Kevin Lewis
AI Language Learning
Mobile App
Expo
OpenAI API
Supabase Auth
Generated Content

OtaskuLang

A mobile-first AI language practice app that generates a daily Bento of personalized learning cards. The app focuses on short practice loops for Japanese, Spanish, and Korean, combining onboarding, level-based preferences, generated study content, progress tracking, quizzes, short stories, and text-only conversation practice.

What this explores

OtaskuLang explores how AI-generated practice can stay useful inside a constrained daily routine instead of becoming an open-ended chat surface. The Bento model turns generated content into scoped cards that can be studied, skipped, completed, saved, and reviewed.

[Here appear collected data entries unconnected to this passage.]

/-- Read a tile (and its companion at `ca`) from the own module's memory, with the counts, events and stamps of the read. -/
def State.readTile (s : State) (a ca f : Nat) : State × List Byte × List Byte × Bool :=
  let n := compLen f
  let p := s.rdPoison a 1024 || (n != 0 && s.rdPoison ca n)
  let s1 := (s.noteRead a 1024).stamp a 1024
  let s2 := if n = 0 then s1 else (s1.noteRead ca n).stamp ca n
  (s2, s.rdMem a 1024, (if n = 0 then [] else s.rdMem ca n), p)

/-- The bytes of a tile that a sink writes: rows whose mask bit is clear keep their contents (R58). -/
def sinkBytes (t : Tile) : List (Option Byte) :=
  let rb := fmtRowBytes t.fmt
  (List.range 1024).map fun i => if nbit t.mask (i / rb) then some (lget 0 t.data i) else none

/-- The bytes of a ply-4 companion that a sink writes in dst_mode 0b00: 8 B of each live row (R58). -/
def sinkComp (t : Tile) : List (Option Byte) :=
  (List.range 64).map fun i => if nbit t.mask (i / 8) then some (lget 0 t.comp i) else none

/-- The first tile address of the stream that carries ply-4, whose companions stand beside it. -/
def sinkComp0 (w : List Nat) : Nat := sinkAddr w 0

/-- Physical offset of a local stream's address, which must lie in the own cluster's window (R60); else 0x0218, or the
resolution's own reason. -/
def State.localAddr (s : State) (c : Nat) (k : Acc) (addr len : Nat) : Chk Nat :=
  match s.resolve c k addr len with
  | .ok (.mem a) => if a < onchipTop ∧ (k = .cross ∨ a / 0x800000 = c) then .ok a else .error 0x0218
  | .ok _ => .error 0x0218
  | .error e => .error e

/-- The sink takes one tile through the local operand path: it is written and acknowledged (R60, R74). -/
def State.sinkLocal (s : State) (c no : Nat) (k : Skein) (t : Tile) : State :=
  let addr := sinkAddr k.w k.sinkN
  let ca := compAddr k.w (sinkComp0 k.w) k.sinkN
  match s.localAddr c (.stream true) addr 1024,
        (if t.fmt = 4 then s.localAddr c (.stream true) ca 64 else .ok 0) with
  | .ok a, .ok pa =>
    let s1 := if t.mask = 0 then s else s.wrMem a (sinkBytes t) t.poison
    let s2 := if t.fmt = 4 ∧ t.mask ≠ 0 then s1.wrMem pa (sinkComp t) t.poison else s1
    s2.modSk c no fun k =>
      { k with sinkN := k.sinkN + 1, tilesOut := k.tilesOut + (if t.mask = 0 then 0 else 1), poisoned := k.poisoned || t.poison }
  | .error e, _ => ((s.endSk c no e).addrFault c e addr)
  | _, .error e => ((s.endSk c no e).addrFault c e ca)

/-! ### The flow of tiles -/

/-- Depth of a station's port in tiles (Table 3.3). -/
def portDepth (p : Nat) : Nat := if p = 0 then 4 else 2

/-- A port of a stage has a free slot. -/
def Stage.room (st : Stage) (p : Nat) : Bool := decide ((if p = 0 then st.occ0 else st.occ1) < portDepth p)

/-- A tile enters a port. (Log 31 DEDUCED) -/
def Stage.enter (st : Stage) (p : Nat) (t : Tile) : Stage :=
  if p = 0 then { st with p0 := st.p0 ++ [t], occ0 := st.occ0 + 1 } else { st with p1 := st.p1 ++ [t], occ1 := st.occ1 + 1 }

/-- Is port 1 of a stage fed by the side operand. -/
def sideFed (w : List Nat) (j : Nat) : Bool := dHasSide w && dSideStage w == j

/-- Emit tiles: they wait in the stage's output until the next port or the sink takes them. -/
def Stage.emit (st : Stage) (ts : List Tile) : Stage :=
  { st with outq := st.outq ++ ts, emitted := st.emitted + ts.length }

/-- Emit tiles numbered on from those emitted before (R57). -/
def Stage.emitN (st : Stage) (ts : List Tile) : Stage :=
  st.emit (ts.zipIdx.map fun p => { p.1 with idx := (st.emitted + p.2) % 65536 })

/-- Count emitted tiles in the station's status. -/
def State.countOut (s : State) (c stn n : Nat) : State := if stn < 16 then s else s.bump (stnTilesOut stn) c 0 0 n

/-- A stage before the matrix station that ends its skein: what it holds is discarded (R104). -/
def Stage.emptied (st : Stage) : Stage := { st with p0 := [], p1 := [], occ0 := 0, occ1 := 0, outq := [], grp := [], mat := none }

/-- The matrix station that ends its skein (R104): what it has not completed is discarded, and what it has completed leaves. -/
def Stage.closed (st : Stage) : Stage :=
  let st1 := { st with p0 := [], p1 := [], occ0 := 0, occ1 := 0, inEnd := true }
  match st.mat with
  | none => st1
  | some r =>
    let r1 := { r with sets := [], pair := none, cur := none, seq := [], stopped := true }
    if r.draining.isEmpty then { (st1.emitN (markLast r.rest)) with mat := some { r1 with half := none, kept := none } }
    else { st1 with mat := some r1 }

  • How to personalize daily practice by language, level, and user preference
  • How to mix generated vocabulary, grammar, stories, quizzes, and conversation
  • How to validate and normalize AI-generated language content before display
  • How to keep production-like paths strict when auth or AI configuration is missing
  • How to connect mobile practice loops to durable backend state
Core capabilities
  • AI-generated Daily Bento packs for short, repeatable practice
  • Language onboarding and level selection for Japanese, Spanish, and Korean
  • Daily language rotation based on saved preferences and current date
  • Progress tracking for completion, skips, saves, quiz answers, and study selections
  • Text-only AI conversation sessions with corrections and vocabulary suggestions
  • Short story study mode with selectable words and phrases
  • External Anki and AnkiWeb companion actions
  • Kotoba Senpai quick-help assistant for translation, grammar, rewrites, and furigana help
Architecture notes
  • Expo React Native mobile app with Expo Router and TypeScript
  • Local Next.js API layer for backend routes
  • Supabase Auth with local development fallback
  • Neon Postgres persistence with SQL migrations
  • Upstash Redis caching for prompt and Daily Bento content
  • OpenAI-powered generation with configurable model selection
  • AsyncStorage support for local Expo development paths
  • Production-like runtime paths fail closed when required services are missing

AI and content generation

The app uses OpenAI-powered generation to produce structured Daily Bento content and conversation replies when configured. Generated content is treated as application data: it is normalized, validated, cached by user/date/environment, and presented through bounded study modes instead of being treated as final authority.

Technical stack
  • Expo, React Native, React, Expo Router, and TypeScript for the mobile app
  • Next.js backend API routes for local and production-like service paths
  • Supabase Auth, Neon Postgres, Upstash Redis, and AsyncStorage
  • OpenAI API for Bento generation, conversation responses, and assistant support

Current status

Active / Building. The project has production-like backend paths and integrated auth, persistence, caching, and AI generation patterns, while some external content provider integrations are still future work. Public descriptions should avoid claiming a public launch, production traffic, or complete song, article, or video provider integrations.